Dans un contexte médiatique où l’attention se concentre sur les «mystérieux Anonymous», la fascination inhérente au secret qui les entoure percute de plein fouet les grilles d’analyse traditionnelles. En dehors du fait que l’article du Figaro a été écrit par un journaliste membre du Groupe de contrôle des fichiers de police et de gendarmerie présidé par Alain Bauer, déjà célèbre pour ses dithyrambes pro-sécuritaires (qui sont loin de faire l’unanimité), force est de constater que les strates d’Internet n’ont pas encore révélé tous leurs secrets aux journalistes-spéléologues.

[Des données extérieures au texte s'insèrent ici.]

/-- The formats of one or two instructions. -/
theorem Row.Sound.of_fields {m v' : Word} {build : Word → Instr} (hwf : ∀ w, (build w).wellFormed = true)
    (hfirst : ∀ w, inRow m v' w = true → (build w).firstWord = w) (hsecond : ∀ w, (build w).secondWord = none)
    (hv : v = v') : Row.Sound ⟨m, v, fun w _ => build w⟩ := by
  subst hv
  exact fun w _ hw _ => ⟨hwf w, hfirst w hw, .inl (hsecond w)⟩

end

/-- A word that is not NOP's is a well-formed word of the unlisted row around it. -/
theorem Row.Sound.unlisted0000 : Row.Sound ⟨0xFF00, 0x0000, fun w _ => .unlisted0000 w⟩ := by
  intro w w2 hw hd
  have hne : w ≠ 0x0000 := fun h => hd (h ▸ by decide)
  exact ⟨Bool.and_eq_true_iff.2 ⟨hw, bne_iff_ne.2 hne⟩, rfl, .inl rfl⟩

/-- The words that the mask of `Instr.wellFormed` leaves out of the unlisted row around IJMP are the doubled ones. -/
theorem mem_doubledWords_of_and {w : Word} (h : w &&& 0xFEEF = 0x9409) : w ∈ doubledWords := by
  have hsplit : w = (w &&& 0xFEEF) ||| (w &&& 0x0110) := by
    rw [← BitVec.and_or_distrib_left]
    exact BitVec.and_allOnes.symm
  have hfree : w &&& 0x0110 = 0#7 ++ w.extractLsb' 8 1 ++ 0#3 ++ w.extractLsb' 4 1 ++ 0#4 := by
    refine BitVec.eq_of_getLsbD_eq fun j hj => ?_
    simp only [BitVec.getLsbD_and, BitVec.getLsbD_append, BitVec.getLsbD_extractLsb']
    interval_cases j <;> simp
  rw [hsplit, h, hfree]
  generalize w.extractLsb' 8 1 = x, w.extractLsb' 4 1 = y
  revert x y; decide

/-- A word that no indirect jump or call has is a well-formed word of the unlisted row around them. -/
theorem Row.Sound.unlisted94x9 : Row.Sound ⟨0xFE0F, 0x9409, fun w _ => .unlisted94x9 w⟩ := fun _ _ hw hd =>
  ⟨Bool.and_eq_true_iff.2 ⟨hw, bne_iff_ne.2 fun h => hd (mem_doubledWords_of_and h)⟩, rfl, .inl rfl⟩

/-- JMP and CALL. -/
theorem Row.Sound.long {mk : BitVec 22 → Instr} {v : Word} {op : BitVec 7} {low : BitVec 3}
    (h : ∀ k, (mk k).wellFormed = true ∧ (mk k).firstWord = op ++ k.extractLsb' 17 5 ++ low ++ k.extractLsb' 16 1 ∧
      (mk k).secondWord = some (k.extractLsb' 0 16))
    (hv : v = op ++ 0#5 ++ low ++ 0#1) : Row.Sound ⟨0xFE0E, v, fun w w2 => mk (fieldK22 w w2)⟩ := by
  subst hv
  intro w w2 hw _
  obtain ⟨hwf, hfirst, hsecond⟩ := h (fieldK22 w w2)
  exact ⟨hwf, hfirst.trans (longWord_fields hw), .inr (hsecond.trans (congrArg some fieldK22_low))⟩

theorem sound_rowsTwoRegister : ∀ row ∈ rowsTwoRegister, row.Sound := by
  simp only [rowsTwoRegister, List.forall_mem_cons]
  have hpairs (w : Word) := Bool.and_eq_true_iff.2 ⟨evenReg_fieldPairD w, evenReg_fieldPairR w⟩
  have hhigh (w : Word) := Bool.and_eq_true_iff.2 ⟨highReg_fieldD4 w, highReg_fieldR4 w⟩
  refine ⟨.fixed ⟨rfl, rfl, rfl⟩, .unlisted0000, .of_fields hpairs (fun _ => movwWord_fields) (fun _ => rfl) rfl,
    .of_fields hhigh (fun _ => mulsWord_fields) (fun _ => rfl) rfl, ?mulsu, ?fmul, ?fmuls, ?fmulsu,
    ?_, ?_, ?_, ?_, ?_, ?_, ?_, ?_, ?_, ?_, ?_, List.forall_mem_nil _⟩
  case mulsu | fmul | fmuls | fmulsu => exact .mul3 (fun _ _ hd hr => ⟨Bool.and_eq_true_iff.2 ⟨hd, hr⟩, rfl, rfl⟩) rfl
  all_goals exact .rdRr (fun _ _ => ⟨rfl, rfl, rfl⟩) rfl

theorem sound_rowsImmediate : ∀ row ∈ rowsImmediate, row.Sound := by
  simp only [rowsImmediate, List.forall_mem_cons]
  refine ⟨?_, ?_, ?_, ?_, ?_, List.forall_mem_nil _⟩
  all_goals exact .rdK (fun _ _ hd => ⟨hd, rfl, rfl⟩) rfl

theorem sound_rowsDisplacement : ∀ row ∈ rowsDisplacement, row.Sound := by
  simp only [rowsDisplacement, List.forall_mem_cons]
  refine ⟨?_, ?_, ?_, ?_, List.forall_mem_nil _⟩
  all_goals exact .ldd (fun _ _ => ⟨rfl, rfl, rfl⟩) rfl

theorem sound_rowsLoad : ∀ row ∈ rowsLoad, row.Sound := by
  simp only [rowsLoad, List.forall_mem_cons]
  refine ⟨.rdLong (fun _ _ => ⟨rfl, rfl, rfl⟩) rfl, ?_, ?_, ?word3, ?_, ?_, ?_, ?_, ?word8, ?_, ?_, ?wordB, ?_, ?_,
    ?_, ?_, List.forall_mem_nil _⟩
  case word3 | word8 | wordB => exact .word (fun _ => id) fun _ => ⟨rfl, rfl⟩
  all_goals exact .rd (fun _ => ⟨rfl, rfl, rfl⟩) rfl

theorem sound_rowsStore : ∀ row ∈ rowsStore, row.Sound := by
  simp only [rowsStore, List.forall_mem_cons]
  refine ⟨.rdLong (fun _ _ => ⟨rfl, rfl, rfl⟩) rfl, ?_, ?_, ?word3, ?_, ?_, ?_, ?_, ?word8, ?_, ?_, ?wordB, ?_, ?_,
    ?_, ?_, List.forall_mem_nil _⟩
  case word3 | word8 | wordB => exact .word (fun _ => id) fun _ => ⟨rfl, rfl⟩
  all_goals exact .rd (fun _ => ⟨rfl, rfl, rfl⟩) rfl

theorem sound_rowsOneOperand : ∀ row ∈ rowsOneOperand, row.Sound := by
  simp only [rowsOneOperand, List.forall_mem_cons]
  refine ⟨?com, ?neg, ?swap, ?inc, ?word4, ?asr, ?lsr, ?ror, ?bset, ?bclr, ?_, ?_, ?word28, ?word48, ?_,
    ?_, ?_, ?wordB8, ?_, ?_, ?_, ?_, ?_, ?_, ?_, ?_, .unlisted94x9, ?dec, .of_fields (fun _ => rfl)
      (fun _ => roundWord_fields) (fun _ => rfl) rfl, ?wordB, .long (fun _ => ⟨rfl, rfl, rfl⟩) rfl,
    .long (fun _ => ⟨rfl, rfl, rfl⟩) rfl, List.forall_mem_nil _⟩
  case com | neg | swap | inc | asr | lsr | ror | dec => exact .rd (fun _ => ⟨rfl, rfl, rfl⟩) rfl
  case bset | bclr => exact .of_fields (fun _ => rfl) (fun _ => statusBitWord_fields) (fun _ => rfl) rfl
  case word4 | word28 | word48 | wordB8 | wordB => exact .word (fun _ => id) fun _ => ⟨rfl, rfl⟩
  all_goals exact .fixed ⟨rfl, rfl, rfl⟩
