/-- R33: the nine two-operand commands use both fields, the five one-operand commands ignore `b`, for which the assembler writes
zero; a non-zero `b` makes no reserved command of them. -/
def Obligations.OneOperandCommandsIgnoreB : Prop :=
  (∀ op ∈ [0x10#8, 0x11#8, 0x12#8, 0x13#8, 0x1B#8], ∀ (a b b' : Word) (s : State),
    completeWord (Command.mk op a b).toWord s = completeWord (Command.mk op a b').toWord s ∧
    ∃ i, decode (Command.mk op a b).toWord = .ok i) ∧
  (∀ op ∈ [0x00#8, 0x01#8, 0x02#8, 0x03#8, 0x04#8, 0x08#8, 0x09#8, 0x0A#8, 0x0B#8],
    (∃ (a b b' : Word) (s : State),
      completeWord (Command.mk op a b).toWord s ≠ completeWord (Command.mk op a b').toWord s) ∧
    (∃ (a a' b : Word) (s : State),
      completeWord (Command.mk op a b).toWord s ≠ completeWord (Command.mk op a' b).toWord s)) ∧
  (∀ (m : Mnemonic) (a prev : Word), m.usesB = false →
    Line.assemble prev (.instr m (.hex a) none) = some (encode (m.instr a 0)))

/-- R34: the 242 reserved opcode bytes complete like any other command with the fixed result, whatever the operands hold. -/
def Obligations.ReservedOpcodeDeliversIllegalOp : Prop :=
  (∀ (op : Opcode) (a b : Word) (s : State),
    op ∉ [0x00#8, 0x01#8, 0x02#8, 0x03#8, 0x04#8, 0x08#8, 0x09#8, 0x0A#8, 0x0B#8, 0x10#8, 0x11#8, 0x12#8, 0x13#8, 0x1B#8] →
    completeWord (Command.mk op a b).toWord s =
      .next { s with res := 0x80000000, cause := .illegalOp, sat := false }) ∧
  ((List.range 256).filter (fun n => BitVec.ofNat 8 n ∉
    [0x00#8, 0x01#8, 0x02#8, 0x03#8, 0x04#8, 0x08#8, 0x09#8, 0x0A#8, 0x0B#8, 0x10#8, 0x11#8, 0x12#8, 0x13#8, 0x1B#8])).length
    = 242

/-- R36: decoding is the three fields of the word and is inverse to the concatenation, and what a completing word latches is
`execute` of its fields: the one place where the rule gives every opcode its function. -/
def Obligations.CompletionLatchesExecute : Prop :=
  (∀ w : CmdWord, (Command.ofWord w).toWord = w) ∧ (∀ c : Command, Command.ofWord c.toWord = c) ∧
  (∀ (w : CmdWord) (s : State), completeWord w s = .next (s.latch
    (execute (w.extractLsb' 64 8) (w.extractLsb' 32 32) (w.extractLsb' 0 32)))) ∧
  (∀ a b : Word,
    execute 0x00 a b = fAdd a b ∧ execute 0x01 a b = fSub a b ∧ execute 0x02 a b = fMul a b ∧
    execute 0x03 a b = fDiv a b ∧ execute 0x04 a b = fMod a b ∧ execute 0x08 a b = fSadd a b ∧
    execute 0x09 a b = fSsub a b ∧ execute 0x0A a b = fSmul a b ∧ execute 0x0B a b = fSdiv a b ∧
    execute 0x10 a b = fSqrt a ∧ execute 0x11 a b = fExp a ∧ execute 0x12 a b = fLog a ∧
    execute 0x13 a b = fLog2 a ∧ execute 0x1B a b = fSlog2 a ∧
    ∀ op : Opcode, op ∉ assignedOpcodes → execute op a b = { res := 0x80000000, cause := .illegalOp, sat := false })

/-! ### Status and response -/

/-- R15: the fields of the status byte, and the byte values that can occur: exactly six. -/
def Obligations.StatusByteFields : Prop :=
  (∀ s : State, (s.status.getLsbD 0 = true ↔ s.cause ≠ .none) ∧ s.status.getLsbD 1 = s.sat ∧
    s.status.extractLsb' 2 3 = s.cause.code ∧ s.status.extractLsb' 5 3 = 0) ∧
  [Cause.none, .overflow, .divzero, .domain, .illegalOp].map Cause.code = [0, 1, 2, 3, 4] ∧
  (∀ s : State, s.result.sound → s.status ∈ [0x00#8, 0x02#8, 0x05#8, 0x09#8, 0x0D#8, 0x11#8]) ∧
  (∀ v ∈ [0x00#8, 0x02#8, 0x05#8, 0x09#8, 0x0D#8, 0x11#8], ∃ (w : CmdWord) (s t : State),
    completeWord w s = .next t ∧ t.status = v)

/-- R35: the response word shows the status byte above the result word, always of the current state. -/
def Obligations.ResponseWordFields : Prop :=
  ∀ s : State, s.rsp.extractLsb' 32 8 = s.status ∧ s.rsp.extractLsb' 0 32 = s.res

/-! ### Core arithmetic -/

/-- R41: ADD. -/
def Obligations.AddResult : Prop :=
  ∀ (a b : Word) (s : State), (encode (.add a b)).extractLsb' 64 8 = 0x00#8 ∧
    ∃ t, exec (.add a b) s = .next t ∧ s.sameRest t ∧ t.sat = false ∧
      (-2 ^ 31 < signed a + signed b ∧ signed a + signed b ≤ 2 ^ 31 - 1 →
        signed t.res = signed a + signed b ∧ t.cause = .none) ∧
      (signed a + signed b ≥ 2 ^ 31 ∨ signed a + signed b ≤ -2 ^ 31 → t.res = 0x80000000 ∧ t.cause = .overflow)

/-- R42: SUB. -/
def Obligations.SubResult : Prop :=
  ∀ (a b : Word) (s : State), (encode (.sub a b)).extractLsb' 64 8 = 0x01#8 ∧
    ∃ t, exec (.sub a b) s = .next t ∧ s.sameRest t ∧ t.sat = false ∧
      (-2 ^ 31 < signed a - signed b ∧ signed a - signed b ≤ 2 ^ 31 - 1 →
        signed t.res = signed a - signed b ∧ t.cause = .none) ∧
      (signed a - signed b ≥ 2 ^ 31 ∨ signed a - signed b ≤ -2 ^ 31 → t.res = 0x80000000 ∧ t.cause = .overflow)

/-- R43: the rescaling of a product rounds to the nearest integer, a tie away from zero, and is symmetric in sign. -/
def Obligations.ProductRounding : Prop :=
  ∀ p : Int,
    2 * |rnd16 p * 65536 - p| ≤ 65536 ∧
    (2 * |rnd16 p * 65536 - p| = 65536 → |p| < |rnd16 p * 65536|) ∧
    rnd16 (-p) = -rnd16 p

/-- R44: MUL. `p` is the exact product and `q` its rounding, written with magnitudes; a product that overflows by its rounding alone
is an overflow. -/
def Obligations.MulResult : Prop :=
  ∀ (a b : Word) (p q : Int) (s : State), p = signed a * signed b → q = p.sign * ((|p| + 0x8000) / 65536) →
    (encode (.mul a b)).extractLsb' 64 8 = 0x02#8 ∧
    ∃ t, exec (.mul a b) s = .next t ∧ s.sameRest t ∧ t.sat = false ∧
      (-2 ^ 31 < q ∧ q ≤ 2 ^ 31 - 1 → signed t.res = q ∧ t.cause = .none) ∧
      (q ≥ 2 ^ 31 ∨ q ≤ -2 ^ 31 → t.res = 0x80000000 ∧ t.cause = .overflow) ∧
      (2 ^ 47 - 2 ^ 15 ≤ p ∧ p ≤ 2 ^ 47 - 1 → p / 65536 = 2 ^ 31 - 1 ∧ q = 2 ^ 31 ∧ t.cause = .overflow)

/-- The bit tests that R41, R42 and R44 give as equal forms of their range tests (the spec's own derivations): the sign tests and
detectors of ADD and SUB, the 48-bit detector and the 64-bit test of MUL, and R43's form of the rounding without negation. -/
def Obligations.OverflowBitTests : Prop :=
  (∀ (a b : Word) (s t : State), exec (.add a b) s = .next t →
    ((a.msb = b.msb ∧ (wrap32 (signed a + signed b)).msb ≠ a.msb) ↔
      ¬ (-2 ^ 31 ≤ signed a + signed b ∧ signed a + signed b ≤ 2 ^ 31 - 1)) ∧
    (t.cause = .overflow ↔ addDetector a b = true)) ∧
  (∀ (a b : Word) (s t : State), exec (.sub a b) s = .next t →
    ((a.msb ≠ b.msb ∧ (wrap32 (signed a - signed b)).msb ≠ a.msb) ↔
      ¬ (-2 ^ 31 ≤ signed a - signed b ∧ signed a - signed b ≤ 2 ^ 31 - 1)) ∧
    (t.cause = .overflow ↔ subDetector a b = true)) ∧
  (∀ (a b : Word) (s t : State), exec (.mul a b) s = .next t →
    (t.cause = .overflow ↔ mulDetector (BitVec.ofInt 48 (rnd16 (signed a * signed b))) = true) ∧
    (((BitVec.ofInt 64 (signed a * signed b)).extractLsb' 47 17 = 0 ∨
      (BitVec.ofInt 64 (signed a * signed b)).extractLsb' 47 17 = BitVec.allOnes 17) ↔
      (-2 ^ 31 ≤ signed a * signed b / 65536 ∧ signed a * signed b / 65536 ≤ 2 ^ 31 - 1))) ∧
  (∀ p : Int, rnd16 p = (p + 0x8000 - (if p < 0 then 1 else 0)) / 65536)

Première représentation traditionnelle mal adaptable: tout mouvement a un leader, et les Anonymous ne devraient pas échapper à la règle. Mais personne ne s’est par exemple demandé comment ce jeune homme avait pu être tracé par les autorités, alors même que LOIC (Low Orbital Ion Cannon), le logiciel qui permet de lancer des attaques DDoS en deux clics, a déjà dans le passé montré de cruelles failles de sécurité, dévoilant l’adresse IP de belligérants.

Selon Gabriella Coleman, anthropologue et professeur à la New York University et spécialiste de la culture hacking, «il faut se méfier du sensationnalisme et de la mythologie». Si elle reconnait que ces erreurs d’appréciation «ont été dans l’air du temps depuis des décennies, et devraient persister encore longtemps», il est plus que nécessaire de faire un effort d’analyse dès lors qu’on se penche sur le cas très particulier des vengeurs-masqués-transfuges-des-interwebs.

«Les Anonymous ne sont pas un groupe structuré ou homogène, mais ça ne veut pas dire qu’ils n’ont pas de rôles définis», précise d’emblée Coleman, qui avait publié un article très intéressant sur The Atlantic au mois de décembre, embarquée avec les Anon pendant l’Operation Payback. «Certains ont un rôle technique, ils contrôlent l’infrastructure, les serveurs IRC (Internet Relay Chat, services de messagerie en temps réel utilisés pour planifier et coordonner les attaques, NDLR)». Car c’est sur ce genre de plateformes collaboratives, à laquelle on peut ajouter PiratePad, que se «noue le consensus» entre tous ces internautes hétéroclites.

Une diversification politisée

Comment expliquer ce regain d’intérêt pour les Anonymous, dont le dernier fait d’armes remontait à 2008 et ce grand combat contre l’Eglise de Scientologie? En décidant de défendre WikiLeaks au moment où les projecteurs étaient braqués sur Julian Assange et son organisation, ils ont donné une nouvelle ampleur à la fameuse Operation Payback, lancée en septembre contre les sites américains d’ayants-droit. Et depuis, ils accompagnent les soulèvements arabes, en Tunisie ou en Egypte, jouant les trouble-fêtes quand l’Internet s’éteint. Gabriella Coleman y voit un phénomène de diversification:

«Les Anonymous sont politiquement plus sophistiqués qu’avant. Ils sont passés du statut de troll à celui de militants. Les utilisateurs de 4chan (l’imageboard qui a vu naître le mouvement) ne sont plus seuls, on recense également des geeks lecteurs de Boing Boing ou des activistes technophiles locaux.»

Finalement, le meilleur moyen d’appréhender la présence et l’action des Anon, c’est d’évoquer les chiffres plus que d’organiser le storytelling autour de l’arrestation d’un adolescent, qui tend à faire croire que les Anonymous sont des millions de soldats numériques connectés en armée invisible. Selon les estimations de Coleman, on a recensé des milliers d’Anon au plus fort de la bataille contre les organismes bancaires. Aujourd’hui, dans les nuages entre Le Caire et Tunis, 252 canaux IRC sur le serveur principal draineraient entre 365 et 400 personnes.